/-- The full-form opcode map (R126), with the rows that OPX tells apart (R157, R158, R209, R239). -/
def fullInstr (op : Nat) (f : Full) : Option Instr :=
  match op with
  | 0x000 => some (.mov f)
  | 0x001 => some (.sel f)
  | 0x002 => some (.add f)
  | 0x003 => some (.sub f)
  | 0x004 => some (.mul f)
  | 0x005 => some (.mulh f)
  | 0x006 => some (.mad f)
  | 0x007 => some (.div f)
  | 0x008 => some (.rem f)
  | 0x009 => some (.min f)
  | 0x00A => some (.max f)
  | 0x00B => some (.abs f)
  | 0x00C => some (.neg f)
  | 0x010 => some (.and f)
  | 0x011 => some (.or f)
  | 0x012 => some (.xor f)
  | 0x013 => some (.andn f)
  | 0x014 => some (.not f)
  | 0x018 => some (.shl f)
  | 0x019 => some (.shrl f)
  | 0x01A => some (.shra f)
  | 0x01B => some (.rotl f)
  | 0x01C => some (.bfx f)
  | 0x01D => some (.bfi f)
  | 0x01E => some (.perm f)
  | 0x01F => some (.clz f)
  | 0x020 => some (.popc f)
  | 0x021 => some (.brev f)
  | 0x028 => some (.lea f)
  | 0x029 => some (.addD f)
  | 0x030 => some (.setp f)
  | 0x031 => some (.pand f)
  | 0x032 => some (.por f)
  | 0x033 => some (.pxor f)
  | 0x034 => some (.pnot f)
  | 0x080 => some (.calli f)
  | 0x081 => some (.ret f)
  | 0x082 => some (.exit f)
  | 0x083 => some (.nop f)
  | 0x090 => some (.gfetch f)
  | 0x091 => some (if opxN f == 0 then .dispatchOp f else .dispatchPc f)
  | 0x092 => some (.gnext f)
  | 0x093 => some (if opxN f == 0 then .gjmp f else .gjmpRel f)
  | 0x094 => some (.gbrc f)
  | 0x095 => some (.gset f)
  | 0x096 => some (.gget f)
  | 0x100 => some (.fadd f)
  | 0x101 => some (.fsub f)
  | 0x102 => some (.fmul f)
  | 0x103 => some (.ffma f)
  | 0x104 => some (.fmin f)
  | 0x105 => some (.fmax f)
  | 0x106 => some (.fsetp f)
  | 0x107 => some (.fclass f)
  | 0x180 => some (.cvt f)
  | 0x181 => some (.cvtpk f)
  | 0x182 => some (.cvtup f)
  | 0x183 => some (.cvtSr f)
  | 0x184 => some (.cvtpkSr f)
  | 0x188 => some (.padd2 f)
  | 0x189 => some (.pmul2 f)
  | 0x18A => some (.pfma2 f)
  | 0x190 => some (.dot2 f)
  | 0x191 => some (.dot4 f)
  | 0x192 => some (.dot8 f)
  | 0x193 => some (.fmule f)
  | 0x1A0 => some (.rcp f)
  | 0x1A1 => some (.rsqrt f)
  | 0x1A2 => some (.sqrt f)
  | 0x1A3 => some (.exp2 f)
  | 0x1A4 => some (.log2 f)
  | 0x1A5 => some (.tanh f)
  | 0x1A6 => some (.sin f)
  | 0x1A7 => some (.cos f)
  | 0x1B0 => some (.tbl f)
  | 0x1B1 => some (.tblld f)
  | 0x1B2 => some (.tblsw f)
  | 0x200 => some (.ld f)
  | 0x201 => some (.ldI f)
  | 0x202 => some (.st f)
  | 0x203 => some (.stRel f)
  | 0x204 => some (.atom f)
  | 0x210 => some (.barInit f)
  | 0x211 => some (.barArrive f)
  | 0x212 => some (.barWait f)
  | 0x213 => some (.barWaitAcq f)
  | 0x214 => some (.barArwt f)
  | 0x218 => some (.slotClaim f)
  | 0x219 => some (.slotTake f)
  | 0x21A => some (.slotFree f)
  | 0x220 => some (.fence f)
  | 0x221 => some (.sleepu f)
  | 0x222 => some (.dlset f)
  | 0x223 => some (.dladd f)
  | 0x224 => some (.dlget f)
  | 0x230 => some (.shfl f)
  | 0x231 => some (.vote f)
  | 0x232 => some (.redux f)
  | 0x233 => some (.scan f)
  | 0x234 => some (.sample f)
  | 0x238 => some (.cntfAdd f)
  | 0x239 => some (.cntfGet f)
  | 0x23A => some (.cntfClr f)
  | 0x280 => some (if !(opxB f 0) then .copyIn f else .copyOut f)
  | 0x281 => some (.copyRel f)
  | 0x282 => some (.ckick f)
  | 0x288 => some (.wload f)
  | 0x289 => some (if !(opxB f 3) then .mma f else .mmaR f)
  | 0x28A => some (.mmap f)
  | 0x290 => some (.gather f)
  | 0x298 => some (.coll f)
  | 0x2A0 => some (.ratom f)
  | 0x2B0 => some (.fwait f)
  | 0x2B1 => some (.fwaitAcq f)
  | 0x2B2 => some (.ftest f)
  | 0x2B3 => some (.fcancel f)
  | 0x2B4 => some (.ftime f)
  | 0x2B5 => some (.fsleep f)
  | 0x2B6 => some (.waitn f)
  | 0x2B7 => some (.qrd f)
  | 0x300 => some (.taskTake f)
  | 0x301 => some (.taskPut f)
  | 0x302 => some (.taskDone f)
  | 0x303 => some (.taskDep f)
  | 0x304 => some (.taskCoord f)
  | 0x305 => some (.taskWaitf f)
  | 0x310 => some (.spawn f)
  | 0x311 => some (.condNew f)
  | 0x312 => some (.condSet f)
  | 0x313 => some (if opxN f == 0 then .likeSite f else if opxN f == 1 then .likeTask f else .likeSeed f)
  | 0x380 => some (.trap f)
  | 0x381 => some (.bkpt f)
  | 0x382 => some (.phint f)
  | 0x383 => some (.yield f)
  | 0x384 => some (.sysr f)
  | 0x385 => some (.sysw f)
  | 0x3C0 => some (.supPwait f)
  | 0x3C1 => some (.supPrd f)
  | 0x3C2 => some (.supPwr f)
  | 0x3C3 => some (.supResume f)
  | 0x3C4 => some (.supKill f)
  | 0x3C5 => some (.supSave f)
  | 0x3C6 => some (.supLoad f)
  | _ => none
● ● ● ● ● ● ●
* TASK INSTRUCTIONS *
Would you print all of the records exactly as they were given?

* ANSWER BELOW *
/-- The full-form opcode map (R126), with the rows that OPX tells apart (R157, R158, R209, R239). -/
def fullInstr (op : Nat) (f : Full) : Option Instr :=
  match op with
  | 0x000 => some (.mov f)
  | 0x001 => some (.sel f)
  | 0x002 => some (.add f)
  | 0x003 => some (.sub f)
  | 0x004 => some (.mul f)
  | 0x005 => some (.mulh f)
  | 0x006 => some (.mad f)
  | 0x007 => some (.div f)
  | 0x008 => some (.rem f)
  | 0x009 => some (.min f)
  | 0x00A => some (.max f)
  | 0x00B => some (.abs f)
  | 0x00C => some (.neg f)
  | 0x010 => some (.and f)
  | 0x011 => some (.or f)
  | 0x012 => some (.xor f)
  | 0x013 => some (.andn f)
  | 0x014 => some (.not f)
  | 0x018 => some (.shl f)
  | 0x019 => some (.shrl f)
  | 0x01A => some (.shra f)
  | 0x01B => some (.rotl f)
  | 0x01C => some (.bfx f)
  | 0x01D => some (.bfi f)
  | 0x01E => some (.perm f)
  | 0x01F => some (.clz f)
  | 0x020 => some (.popc f)
  | 0x021 => some (.brev f)
  | 0x028 => some (.lea f)
  | 0x029 => some (.addD f)
  | 0x030 => some (.setp f)
  | 0x031 => some (.pand f)
  | 0x032 => some (.por f)
  | 0x033 => some (.pxor f)
  | 0x034 => some (.pnot f)
  | 0x080 => some (.calli f)
  | 0x081 => some (.ret f)
  | 0x082 => some (.exit f)
  | 0x083 => some (.nop f)
  | 0x090 => some (.gfetch f)
  | 0x091 => some (if opxN f == 0 then .dispatchOp f else .dispatchPc f)
  | 0x092 => some (.gnext f)
  | 0x093 => some (if opxN f == 0 then .gjmp f else .gjmpRel f)
  | 0x094 => some (.gbrc f)
  | 0x095 => some (.gset f)
  | 0x096 => some (.gget f)
  | 0x100 => some (.fadd f)
  | 0x101 => some (.fsub f)
  | 0x102 => some (.fmul f)
  | 0x103 => some (.ffma f)
  | 0x104 => some (.fmin f)
  | 0x105 => some (.fmax f)
  | 0x106 => some (.fsetp f)
  | 0x107 => some (.fclass f)
  | 0x180 => some (.cvt f)
  | 0x181 => some (.cvtpk f)
  | 0x182 => some (.cvtup f)
  | 0x183 => some (.cvtSr f)
  | 0x184 => some (.cvtpkSr f)
  | 0x188 => some (.padd2 f)
  | 0x189 => some (.pmul2 f)
  | 0x18A => some (.pfma2 f)
  | 0x190 => some (.dot2 f)
  | 0x191 => some (.dot4 f)
  | 0x192 => some (.dot8 f)
  | 0x193 => some (.fmule f)
  | 0x1A0 => some (.rcp f)
  | 0x1A1 => some (.rsqrt f)
  | 0x1A2 => some (.sqrt f)
  | 0x1A3 => some (.exp2 f)
  | 0x1A4 => some (.log2 f)
  | 0x1A5 => some (.tanh f)
  | 0x1A6 => some (.sin f)
  | 0x1A7 => some (.cos f)
  | 0x1B0 => some (.tbl f)
  | 0x1B1 => some (.tblld f)
  | 0x1B2 => some (.tblsw f)
  | 0x200 => some (.ld f)
  | 0x201 => some (.ldI f)
  | 0x202 => some (.st f)
  | 0x203 => some (.stRel f)
  | 0x204 => some (.atom f)
  | 0x210 => some (.barInit f)
  | 0x211 => some (.barArrive f)
  | 0x212 => some (.barWait f)
  | 0x213 => some (.barWaitAcq f)
  | 0x214 => some (.barArwt f)
  | 0x218 => some (.slotClaim f)
  | 0x219 => some (.slotTake f)
  | 0x21A => some (.slotFree f)
  | 0x220 => some (.fence f)
  | 0x221 => some (.sleepu f)
  | 0x222 => some (.dlset f)
  | 0x223 => some (.dladd f)
  | 0x224 => some (.dlget f)
  | 0x230 => some (.shfl f)
  | 0x231 => some (.vote f)
  | 0x232 => some (.redux f)
  | 0x233 => some (.scan f)
  | 0x234 => some (.sample f)
  | 0x238 => some (.cntfAdd f)
  | 0x239 => some (.cntfGet f)
  | 0x23A => some (.cntfClr f)
  | 0x280 => some (if !(opxB f 0) then .copyIn f else .copyOut f)
  | 0x281 => some (.copyRel f)
  | 0x282 => some (.ckick f)
  | 0x288 => some (.wload f)
  | 0x289 => some (if !(opxB f 3) then .mma f else .mmaR f)
  | 0x28A => some (.mmap f)
  | 0x290 => some (.gather f)
  | 0x298 => some (.coll f)
  | 0x2A0 => some (.ratom f)
  | 0x2B0 => some (.fwait f)
  | 0x2B1 => some (.fwaitAcq f)
  | 0x2B2 => some (.ftest f)
  | 0x2B3 => some (.fcancel f)
  | 0x2B4 => some (.ftime f)
  | 0x2B5 => some (.fsleep f)
  | 0x2B6 => some (.waitn f)
  | 0x2B7 => some (.qrd f)
  | 0x300 => some (.taskTake f)
  | 0x301 => some (.taskPut f)
  | 0x302 => some (.taskDone f)
  | 0x303 => some (.taskDep f)
  | 0x304 => some (.taskCoord f)
  | 0x305 => some (.taskWaitf f)
  | 0x310 => some (.spawn f)
  | 0x311 => some (.condNew f)
  | 0x312 => some (.condSet f)
  | 0x313 => some (if opxN f == 0 then .likeSite f else if opxN f == 1 then .likeTask f else .likeSeed f)
  | 0x380 => some (.trap f)
  | 0x381 => some (.bkpt f)
  | 0x382 => some (.phint f)
  | 0x383 => some (.yield f)
  | 0x384 => some (.sysr f)
  | 0x385 => some (.sysw f)
  | 0x3C0 => some (.supPwait f)
  | 0x3C1 => some (.supPrd f)
  | 0x3C2 => some (.supPwr f)
  | 0x3C3 => some (.supResume f)
  | 0x3C4 => some (.supKill f)
  | 0x3C5 => some (.supSave f)
  | 0x3C6 => some (.supLoad f)
  | _ => none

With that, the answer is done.